§ **DATA RECORDS**

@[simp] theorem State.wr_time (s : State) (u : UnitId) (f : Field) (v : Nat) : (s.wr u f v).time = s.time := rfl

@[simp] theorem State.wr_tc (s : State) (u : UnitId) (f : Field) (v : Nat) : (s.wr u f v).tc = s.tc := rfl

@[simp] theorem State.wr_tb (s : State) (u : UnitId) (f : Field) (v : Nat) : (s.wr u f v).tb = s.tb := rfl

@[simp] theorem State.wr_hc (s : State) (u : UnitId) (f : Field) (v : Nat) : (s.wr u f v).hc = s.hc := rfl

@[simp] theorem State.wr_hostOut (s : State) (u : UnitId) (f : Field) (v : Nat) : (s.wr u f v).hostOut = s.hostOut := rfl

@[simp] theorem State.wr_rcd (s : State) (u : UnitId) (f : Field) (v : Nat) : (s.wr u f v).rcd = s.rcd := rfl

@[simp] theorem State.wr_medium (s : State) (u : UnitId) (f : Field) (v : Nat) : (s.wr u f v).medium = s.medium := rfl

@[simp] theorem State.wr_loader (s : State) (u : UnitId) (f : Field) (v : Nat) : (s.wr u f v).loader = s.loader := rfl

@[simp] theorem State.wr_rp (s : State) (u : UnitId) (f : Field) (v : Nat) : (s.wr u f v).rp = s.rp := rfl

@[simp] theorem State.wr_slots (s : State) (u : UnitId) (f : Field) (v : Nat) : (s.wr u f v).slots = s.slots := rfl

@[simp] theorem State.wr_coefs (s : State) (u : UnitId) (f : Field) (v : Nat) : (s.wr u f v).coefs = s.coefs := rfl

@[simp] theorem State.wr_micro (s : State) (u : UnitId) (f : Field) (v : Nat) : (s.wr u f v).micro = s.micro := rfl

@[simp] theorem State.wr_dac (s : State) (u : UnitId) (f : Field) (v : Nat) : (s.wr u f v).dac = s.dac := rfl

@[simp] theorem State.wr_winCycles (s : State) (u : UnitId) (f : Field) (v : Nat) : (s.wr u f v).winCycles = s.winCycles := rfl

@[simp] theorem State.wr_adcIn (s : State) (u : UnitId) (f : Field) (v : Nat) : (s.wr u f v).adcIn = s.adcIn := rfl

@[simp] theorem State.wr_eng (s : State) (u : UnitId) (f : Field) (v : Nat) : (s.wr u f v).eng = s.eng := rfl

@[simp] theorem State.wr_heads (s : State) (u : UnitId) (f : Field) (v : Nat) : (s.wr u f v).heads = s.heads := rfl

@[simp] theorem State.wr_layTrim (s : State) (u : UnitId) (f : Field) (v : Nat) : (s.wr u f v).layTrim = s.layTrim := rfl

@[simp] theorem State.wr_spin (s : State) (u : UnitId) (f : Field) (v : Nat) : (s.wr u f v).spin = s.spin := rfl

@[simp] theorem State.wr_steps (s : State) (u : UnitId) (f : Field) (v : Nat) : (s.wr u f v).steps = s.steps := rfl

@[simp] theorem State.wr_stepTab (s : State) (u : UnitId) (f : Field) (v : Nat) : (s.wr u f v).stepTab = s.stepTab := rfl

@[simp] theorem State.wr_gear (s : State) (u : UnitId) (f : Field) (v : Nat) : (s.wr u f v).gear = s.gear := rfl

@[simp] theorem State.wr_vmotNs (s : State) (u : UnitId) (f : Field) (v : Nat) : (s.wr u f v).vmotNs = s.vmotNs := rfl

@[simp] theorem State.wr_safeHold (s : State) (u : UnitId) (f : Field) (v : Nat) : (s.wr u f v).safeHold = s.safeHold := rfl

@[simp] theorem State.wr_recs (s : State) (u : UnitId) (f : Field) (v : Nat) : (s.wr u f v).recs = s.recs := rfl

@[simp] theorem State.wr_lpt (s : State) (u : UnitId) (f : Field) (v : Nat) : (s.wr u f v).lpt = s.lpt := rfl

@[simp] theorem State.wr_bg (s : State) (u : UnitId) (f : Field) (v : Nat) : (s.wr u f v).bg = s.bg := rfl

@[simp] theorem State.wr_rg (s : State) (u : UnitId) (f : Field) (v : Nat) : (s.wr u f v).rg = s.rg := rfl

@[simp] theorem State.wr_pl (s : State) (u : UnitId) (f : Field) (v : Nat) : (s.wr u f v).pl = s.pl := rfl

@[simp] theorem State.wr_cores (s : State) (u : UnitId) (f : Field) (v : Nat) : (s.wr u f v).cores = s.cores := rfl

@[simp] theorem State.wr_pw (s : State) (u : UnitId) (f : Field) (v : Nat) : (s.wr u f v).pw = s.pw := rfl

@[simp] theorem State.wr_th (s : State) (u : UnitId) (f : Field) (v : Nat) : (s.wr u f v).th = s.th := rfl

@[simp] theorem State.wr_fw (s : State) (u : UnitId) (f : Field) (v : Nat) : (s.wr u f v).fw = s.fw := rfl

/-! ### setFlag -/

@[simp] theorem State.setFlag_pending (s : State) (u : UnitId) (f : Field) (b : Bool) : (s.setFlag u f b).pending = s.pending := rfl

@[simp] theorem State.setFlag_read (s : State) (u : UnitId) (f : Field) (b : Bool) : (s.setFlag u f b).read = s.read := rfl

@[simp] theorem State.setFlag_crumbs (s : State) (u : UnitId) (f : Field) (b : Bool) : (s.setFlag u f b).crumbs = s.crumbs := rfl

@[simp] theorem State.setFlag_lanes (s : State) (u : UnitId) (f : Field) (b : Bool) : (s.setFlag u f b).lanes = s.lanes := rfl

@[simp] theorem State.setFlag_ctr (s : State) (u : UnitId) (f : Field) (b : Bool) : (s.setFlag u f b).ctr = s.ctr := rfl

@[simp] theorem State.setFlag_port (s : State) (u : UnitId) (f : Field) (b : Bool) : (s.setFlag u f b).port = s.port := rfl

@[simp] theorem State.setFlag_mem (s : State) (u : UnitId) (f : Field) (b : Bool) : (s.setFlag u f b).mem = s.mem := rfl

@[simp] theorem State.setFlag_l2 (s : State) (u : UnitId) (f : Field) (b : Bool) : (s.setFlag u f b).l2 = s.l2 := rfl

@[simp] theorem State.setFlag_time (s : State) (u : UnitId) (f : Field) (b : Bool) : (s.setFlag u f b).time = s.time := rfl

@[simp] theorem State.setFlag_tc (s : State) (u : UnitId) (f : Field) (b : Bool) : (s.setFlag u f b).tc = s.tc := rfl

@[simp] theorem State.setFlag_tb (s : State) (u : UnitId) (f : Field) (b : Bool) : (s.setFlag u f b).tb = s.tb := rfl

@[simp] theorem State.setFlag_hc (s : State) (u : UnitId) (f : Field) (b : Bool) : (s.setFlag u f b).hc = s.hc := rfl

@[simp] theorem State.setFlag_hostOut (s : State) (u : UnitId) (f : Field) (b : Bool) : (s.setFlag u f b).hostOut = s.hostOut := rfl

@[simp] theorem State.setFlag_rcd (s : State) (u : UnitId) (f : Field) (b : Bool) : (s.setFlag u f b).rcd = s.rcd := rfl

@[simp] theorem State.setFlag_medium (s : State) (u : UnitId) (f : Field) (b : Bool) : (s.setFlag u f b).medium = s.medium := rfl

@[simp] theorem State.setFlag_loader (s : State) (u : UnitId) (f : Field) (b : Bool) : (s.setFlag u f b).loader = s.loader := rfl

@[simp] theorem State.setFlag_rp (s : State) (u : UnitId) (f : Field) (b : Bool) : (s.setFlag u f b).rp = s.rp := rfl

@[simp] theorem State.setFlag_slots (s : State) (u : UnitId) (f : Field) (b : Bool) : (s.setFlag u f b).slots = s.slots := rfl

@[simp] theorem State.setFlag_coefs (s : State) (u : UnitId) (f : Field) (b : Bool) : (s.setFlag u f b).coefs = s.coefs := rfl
--
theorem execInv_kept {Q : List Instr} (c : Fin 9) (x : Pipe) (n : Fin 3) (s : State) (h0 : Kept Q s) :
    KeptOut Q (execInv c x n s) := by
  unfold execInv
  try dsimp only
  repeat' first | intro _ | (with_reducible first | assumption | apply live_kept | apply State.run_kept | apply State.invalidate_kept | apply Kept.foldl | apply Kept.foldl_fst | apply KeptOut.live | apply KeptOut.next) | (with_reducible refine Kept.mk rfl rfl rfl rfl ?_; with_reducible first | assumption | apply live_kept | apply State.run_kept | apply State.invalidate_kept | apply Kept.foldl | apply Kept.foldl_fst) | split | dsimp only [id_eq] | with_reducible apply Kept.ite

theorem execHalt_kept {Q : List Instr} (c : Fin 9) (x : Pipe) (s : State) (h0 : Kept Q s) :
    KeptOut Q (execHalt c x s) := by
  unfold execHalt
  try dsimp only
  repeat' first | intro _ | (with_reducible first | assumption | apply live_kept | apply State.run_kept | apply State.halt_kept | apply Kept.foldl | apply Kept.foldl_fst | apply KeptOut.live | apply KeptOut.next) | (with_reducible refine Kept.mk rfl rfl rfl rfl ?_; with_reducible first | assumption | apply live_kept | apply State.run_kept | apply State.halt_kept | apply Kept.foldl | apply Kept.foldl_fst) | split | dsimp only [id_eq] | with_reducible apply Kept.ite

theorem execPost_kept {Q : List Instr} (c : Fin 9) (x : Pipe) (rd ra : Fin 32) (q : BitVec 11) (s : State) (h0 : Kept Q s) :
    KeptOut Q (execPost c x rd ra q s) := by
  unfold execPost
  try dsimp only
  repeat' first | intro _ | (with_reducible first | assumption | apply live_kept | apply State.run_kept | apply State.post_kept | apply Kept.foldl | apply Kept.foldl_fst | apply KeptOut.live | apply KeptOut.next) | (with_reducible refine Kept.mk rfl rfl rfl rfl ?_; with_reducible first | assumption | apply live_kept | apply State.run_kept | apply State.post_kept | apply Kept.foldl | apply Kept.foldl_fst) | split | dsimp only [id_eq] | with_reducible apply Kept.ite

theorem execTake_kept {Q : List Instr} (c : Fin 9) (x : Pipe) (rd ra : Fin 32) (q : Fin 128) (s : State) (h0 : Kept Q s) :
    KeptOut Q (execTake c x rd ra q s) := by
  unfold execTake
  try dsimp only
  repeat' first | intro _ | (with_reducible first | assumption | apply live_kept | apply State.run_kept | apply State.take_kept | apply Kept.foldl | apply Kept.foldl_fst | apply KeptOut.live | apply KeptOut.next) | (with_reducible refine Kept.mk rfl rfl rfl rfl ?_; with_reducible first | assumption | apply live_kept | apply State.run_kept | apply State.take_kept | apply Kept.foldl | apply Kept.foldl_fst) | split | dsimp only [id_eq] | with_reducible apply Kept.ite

§ **ASSIGNED TASK**
Copy out only the lines of the records above from the one with "s.cores := rfl" through the one with "s.th := rfl", exactly as they stand, both included.

§ **WRITTEN ANSWER**
@[simp] theorem State.wr_cores (s : State) (u : UnitId) (f : Field) (v : Nat) : (s.wr u f v).cores = s.cores := rfl

@[simp] theorem State.wr_pw (s : State) (u : UnitId) (f : Field) (v : Nat) : (s.wr u f v).pw = s.pw := rfl

@[simp] theorem State.wr_th (s : State) (u : UnitId) (f : Field) (v : Nat) : (s.wr u f v).th = s.th := rfl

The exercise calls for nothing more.